Open tugot17 opened 4 years ago

tugot17 commented 4 years ago

Describe the bug Before conducting the prediction the image should be Resized to the original training size and then Normalized the data comes from the same distribution as training data

To Reproduce In app.py go to the line 223

eval_ds = Dataset.from_images([image])
batch, samples = faster_rcnn.build_infer_batch(eval_ds)
preds = faster_rcnn.predict(
        model=model, batch=batch, detection_threshold=confidence_threshold)

How to fix

Add the transformation while creating the dataset

transformations = tfms.A.Adapter([tfms.A.Resize(384, 384), tfms.A.Normalize()])
eval_ds = Dataset.from_images([image], transformations)
batch, samples = faster_rcnn.build_infer_batch(eval_ds)
preds = faster_rcnn.predict(
model=model, batch=batch, detection_threshold=confidence_threshold)
oke-aditya commented 4 years ago

Yes, we can add these Test Time Transforms too. Thought it should work fine without these. Since Faster RCNN uses Generalized RCNN transforms that works for image of any size.

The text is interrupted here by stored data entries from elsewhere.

-- ==== Sys2Proof/Proofs/TableOfRequests.lean ====
section
/-! The laws of the handset table under the requests, at the port and under the resets, and so under every step (O57,
O58). -/

namespace Sys2Proof.Machine

open State

variable {s t : State} {i : SlotIx} {h : Handset}

/-! ### Records by tag, by slot and by selector (R50, R51) -/

theorem State.findTag_eq_none_iff {tag : Tag} :
    s.findTag tag = none ↔ ∀ i h, s.handset i = some h → h.tag ≠ tag := by
  refine (Table.lowest_eq_none_iff ..).trans (forall_congr' fun i => ?_)
  change _ ↔ ∀ h, s.handsets.get i = some h → h.tag ≠ tag
  cases s.handsets.get i with
  | none => simp
  | some r => simp

/-- The lowest VACANT slot (R51). -/
theorem State.lowestVacant_eq_some_iff :
    s.handsets.lowest Option.isNone = some i ↔ s.handset i = none ∧ ∀ j < i, s.handset j ≠ none := by
  simp only [Table.lowest_eq_some_iff, Option.isNone_iff_eq_none, Option.isNone_eq_false_iff,
    Option.isSome_iff_ne_none, State.handset]

theorem State.select_held {k : Byte} {v : BitVec 32} (selected : s.select k v = .held i h) : s.handset i = some h := by
  unfold State.select at selected
  repeat' split at selected
  all_goals first
    | cases selected; assumption
    | cases selected

/-! ### Requests on handsets -/

theorem table_takeEnrol (x k : BitVec 32) (c : Byte) (s : State) : s.KeepsTable (takeEnrol x k c s).2 := by
  unfold takeEnrol
  split
  · split
    · exact .refl s
    · next new =>
      have new := State.findTag_eq_none_iff.mp (Option.not_isSome_iff_eq_none.mp new)
      split
      · exact .refl s
      · next vacant =>
        exact table_enrolled (State.lowestVacant_eq_some_iff.mp vacant).1 new ⟨Nat.zero_le _, nofun⟩ rfl
  · exact .refl s

theorem table_takeRemove (k : Byte) (v : BitVec 32) (s : State) : s.KeepsTable (takeRemove k v s).2 := by
  unfold takeRemove
  split
  · next selected =>
    split
    · exact .refl s
    · next idle => exact table_removed (State.select_held selected) (HandsetStatus.call_eq_none_iff.mpr idle)
  · exact .refl s

theorem table_takeBar (k : Byte) (v : BitVec 32) (s : State) : s.KeepsTable (takeBar k v s).2 := by
  unfold takeBar
  split
  · next i h selected =>
    split
    · exact .refl s
    · dsimp only
      have held := State.select_held selected
      split
      · obtain ⟨tag, call, failures, barred⟩ := Handset.withdrawn_fields { h with barred := true }
        exact (table_setHandset held tag call fun sound => ⟨failures.le.trans sound.1, fun _ => barred⟩).post _
      · exact table_setHandset held rfl rfl fun sound => ⟨sound.1, fun _ => rfl⟩
  · exact .refl s

theorem table_takeUnbar (k : Byte) (v : BitVec 32) (s : State) : s.KeepsTable (takeUnbar k v s).2 := by
  unfold takeUnbar
  split
  · next selected =>
    exact table_setHandset (State.select_held selected) rfl rfl fun _ => ⟨Nat.zero_le _, nofun⟩
  · exact .refl s

theorem table_takeQueryHandset (k : Byte) (v : BitVec 32) (s : State) : s.KeepsTable (takeQueryHandset k v s).2 := by
  unfold takeQueryHandset
  split <;> exact .refl s
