/-- What the port does upholds the laws and, where watched, keeps the base link off in HALTED. -/
theorem upholds_port (s : State) :
    PortKeeps fun u => s.Upholds watched checked u ∧ (watched → u.haltedIsOff) where
  link l executing h := ⟨h.1.trans (upholds_setLink ..), fun w => lawful_haltedIsOff.port.link l executing (h.2 w)⟩
  execute b none h := ⟨(h.1.trans (upholds_takeRequest _ _ h.2)).trans (upholds_setLink ..),
    fun w => lawful_haltedIsOff.port.execute b none (h.2 w)⟩

theorem upholds_warmReset (s : State) : s.Upholds watched checked s.warmReset := by
  refine ⟨fun _ running => absurd rfl running, fun _ _ b => ?_, fun c => ?_⟩
  · rw [show s.warmReset.base b = (s.base b).warm (s.cfg b) from Table.get_zip ..,
      show s.warmReset.cfg b = s.cfg b from rfl]
    cases enabled : (s.cfg b).enabled <;> simp [BaseRecord.warm, enabled, BaseRecord.cold]
  · rw [show s.warmReset.ctx c = (s.ctx c).warm from Table.get_map ..]
    exact .single (.calm (.inr rfl) (.inr rfl) (.inr rfl) (.inr rfl))

/-- After cold reset every law holds, whatever was before. -/
theorem upholds_cold (s : State) : s.Upholds watched checked s.cold := by
  obtain ⟨_, _, _, _, _, _, _, _, _, _, _, _, _, _, _, _, _, _, config, unused, _⟩ := lawsHoldAtReset
  refine ⟨fun _ => config, fun _ _ => unused, fun c => ?_⟩
  rw [show s.cold.ctx c = Context.cold from Table.get_fill ..]
  exact .single (.calm (.inr rfl) (.inr rfl) (.inr rfl) (.inr rfl))

theorem upholds_takeReplySent (s : State) (off : watched → s.haltedIsOff) :
    s.Upholds watched checked (takeReplySent s) := by
  have ended := lawful_haltedIsOff.moves (s := s) (t := s.setLink { s.link with sending := .idle, executing := none })
  rcases (upholds_port (watched := watched) (checked := checked) s).replySent ⟨.refl s, off⟩
    ⟨upholds_setLink .., fun w => ended (off w) (moves_setLink ..)⟩ with e | kept
  · exact e ▸ upholds_warmReset s
  · exact kept.1

theorem upholds_takeResetRelease (straps : Fin 8) (s : State) :
    s.Upholds watched checked (takeResetRelease straps s) := by
  have released : s.Upholds watched checked { s.cold with straps := straps } :=
    (upholds_cold s).trans (upholds_frame rfl rfl rfl rfl)
  exact upholds_ite (released.post _) (.refl s)

/-! ### Every step -/

/-- Every command upholds the laws, from a state that keeps what each of them rests on. -/
theorem exec_upholds (laws : checked → s.configChecked ∧ s.unusedAreDisabled)
    (off : watched → s.unusedAreDisabled ∧ s.haltedIsOff) (c : Instr) (e : exec c s = .next t) :
    s.Upholds watched checked t := by
  have run {u : State} (k : s.fresh.Upholds watched checked u) (e : Host.Outcome.next u = (.next t : Result)) :
      s.Upholds watched checked t := by
    cases e
    exact (upholds_frame rfl rfl rfl rfl : s.Upholds watched checked s.fresh).trans k
  have away {b : BaseIx} (running : s.fresh.runState ≠ .halted) (service : (s.fresh.base b).state = .inService) :
      notItself checked (s.fresh.cfg b).neighbours b :=
    State.notItself_of_inService (s := s) laws running service
  have port := upholds_port (watched := watched) (checked := checked) s.fresh
  have ready : s.fresh.Upholds watched checked s.fresh ∧ (watched → s.fresh.haltedIsOff) :=
    ⟨.refl _, fun w => (off w).2⟩
  cases c with
  | requestFrame bytes => exact run (port.bytes bytes ready).1 e
  | gapCountExpiry => exact run (port.gapCountExpiry ready).1 e
  | hrxByte x stop => exact run (port.hrxByte ready x stop).1 e
  | replySent => exact run (upholds_takeReplySent _ ready.2) e
  | warmReset => exact run (upholds_ite (upholds_warmReset _) (.refl _)) e
  | coldReset =>
    cases e
    exact (upholds_cold s).trans (upholds_frame rfl rfl rfl rfl)
  | resetRelease straps => exact run (upholds_takeResetRelease ..) e
  | tick => exact run (upholds_takeTick _) e
  | carrierLost p => exact run (upholds_takeCarrierLost ..) e
  | carrierRegained p => exact run (upholds_takeCarrierRegained ..) e
  | markEdge => exact run (upholds_ite (.refl _) (upholds_markEdge _)) e
  | status o w => exact run (upholds_ite (upholds_takeStatus ..) (.refl _)) e
  | echo o serial =>
    refine run ?_ e
    split
    · next taken =>
      exact upholds_takeEcho _ _ serial (not_unused_of_takesEcho (Bool.and_eq_true_iff.mp taken).2)
    · exact .refl _
  | fragFirst o x => exact run (upholds_fromService _ _ _ fun b _ _ => upholds_takeFirst _ b x) e
  | fragNext o x => exact run (upholds_fromService _ _ _ fun b _ _ => upholds_takeNext _ b x) e
  | fragClose o x => exact run (upholds_fromService _ _ _ fun b _ _ => upholds_takeClose _ b x) e
  | report o x =>
    exact run (upholds_fromService _ _ _ fun b running service => upholds_takeReport _ b x (away running service)) e
  | arrival o ch x =>
    exact run (upholds_fromService _ _ _ fun b running service => upholds_arrive _ ⟨b, ch⟩ x (away running service)) e
  | loss o ch x => exact run (upholds_fromService _ _ _ fun b _ _ => upholds_lose _ ⟨b, ch⟩ x) e
  | settleExpiry b => exact run (upholds_takeSettleExpiry ..) e
  | heartbeatExpiry b => exact run (upholds_takeHeartbeatExpiry ..) e
  | echoDeadlineExpiry b serial => exact run (upholds_takeEchoExpiry _ _ _ fun w => (off w).1) e
  | gapDeadlineExpiry b => exact run (upholds_takeGapExpiry ..) e
  | lifetimeExpiry i => exact run (upholds_takeLifetimeExpiry ..) e
  | originationExpiry i => exact run (upholds_takeOriginationExpiry ..) e
  | setupDeadlineExpiry c => exact run (upholds_takeSetupExpiry ..) e
  | switchDeadlineExpiry c => exact run (upholds_takeSwitchExpiry ..) e
  | zoneDeadlineExpiry c => exact run (upholds_takeZoneExpiry ..) e
  | guardExpiry c => exact run (upholds_takeGuardExpiry ..) e
  | penaltyExpiry c x => exact run (upholds_takePenaltyExpiry ..) e
  | markDriveEnd => exact run (upholds_takeMarkDriveEnd _) e
  | _ => exact run (port.submit ready _ _).1 e

theorem step_upholds (laws : checked → s.configChecked ∧ s.unusedAreDisabled)
    (off : watched → s.unusedAreDisabled ∧ s.haltedIsOff) (e : step s = .next t) : s.Upholds watched checked t := by
  unfold step at e
  split at e
  · cases e
    exact .refl s
  · next c rest _ =>
    exact (upholds_frame rfl rfl rfl rfl : s.Upholds watched checked { s with pending := rest }).trans
      (exec_upholds (s := { s with pending := rest }) laws off c e)

/-- A law of one context that every edit keeps is kept in every context. -/
theorem State.Upholds.each (h : s.Upholds watched checked t) {P : Context → Prop}
    (edit : ∀ {x x' : Context}, x.Edit checked x' → P x → P x') (law : ∀ c, P (s.ctx c)) (c : CallIx) : P (t.ctx c) := by
  have run {x x' : Context} (r : Relation.ReflTransGen (Context.Edit checked) x x') (k : P x) : P x' := by
    induction r with
    | refl => exact k
    | tail _ last ih => exact edit last ih
  exact run (h.contexts c) (law c)

/-- A step with nothing watched and no neighbour list checked. -/
theorem step_upholds_plain (e : step s = .next t) : s.Upholds False False t := step_upholds False.elim False.elim e

/-- Settles O59: every step changes a context by calm edits, samples and completed handovers alone, each of which keeps its
laws; a serving base is no candidate because a checked neighbour list does not name its own base. -/
theorem contextLawsKept : Obligations.ContextLawsKept :=
  ⟨fun _ _ law e => (step_upholds_plain e).each (P := Context.ringOrdered) Context.Edit.ringOrdered law,
    fun _ _ law e => (step_upholds_plain e).each (P := fun x => distinct id x.candidates) Context.Edit.distinct law,
    fun _ _ law e => (step_upholds_plain e).each (P := Context.averagesBounded) Context.Edit.averagesBounded law,
    fun _ _ law e => (step_upholds_plain e).each (P := Context.scoresBounded) Context.Edit.scoresBounded law,
    fun _ _ law e => (step_upholds_plain e).config law,
    fun _ _ law off e => (step_upholds (watched := True) (checked := False) False.elim (fun _ => ⟨law, off⟩) e).unused
      trivial law,
    fun s t law config unused e => t.servingNoCandidate_iff.mpr
      ((step_upholds (watched := False) (fun _ => ⟨config, unused⟩) False.elim e).each Context.Edit.servingApart
        (s.servingNoCandidate_iff.mp law))⟩

end Sys2Proof.Machine
end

Can you open a PR as well @tugot17 ? If not possible, don't worry I will fix it up.

tugot17 commented 4 years ago

I think the "domain" for not Normalized images is different and it may cause the predictor to not work properly. I opened the PR #4

oke-aditya commented 4 years ago

Can cause error, though it hasn't caused yet. But defensive programming is better.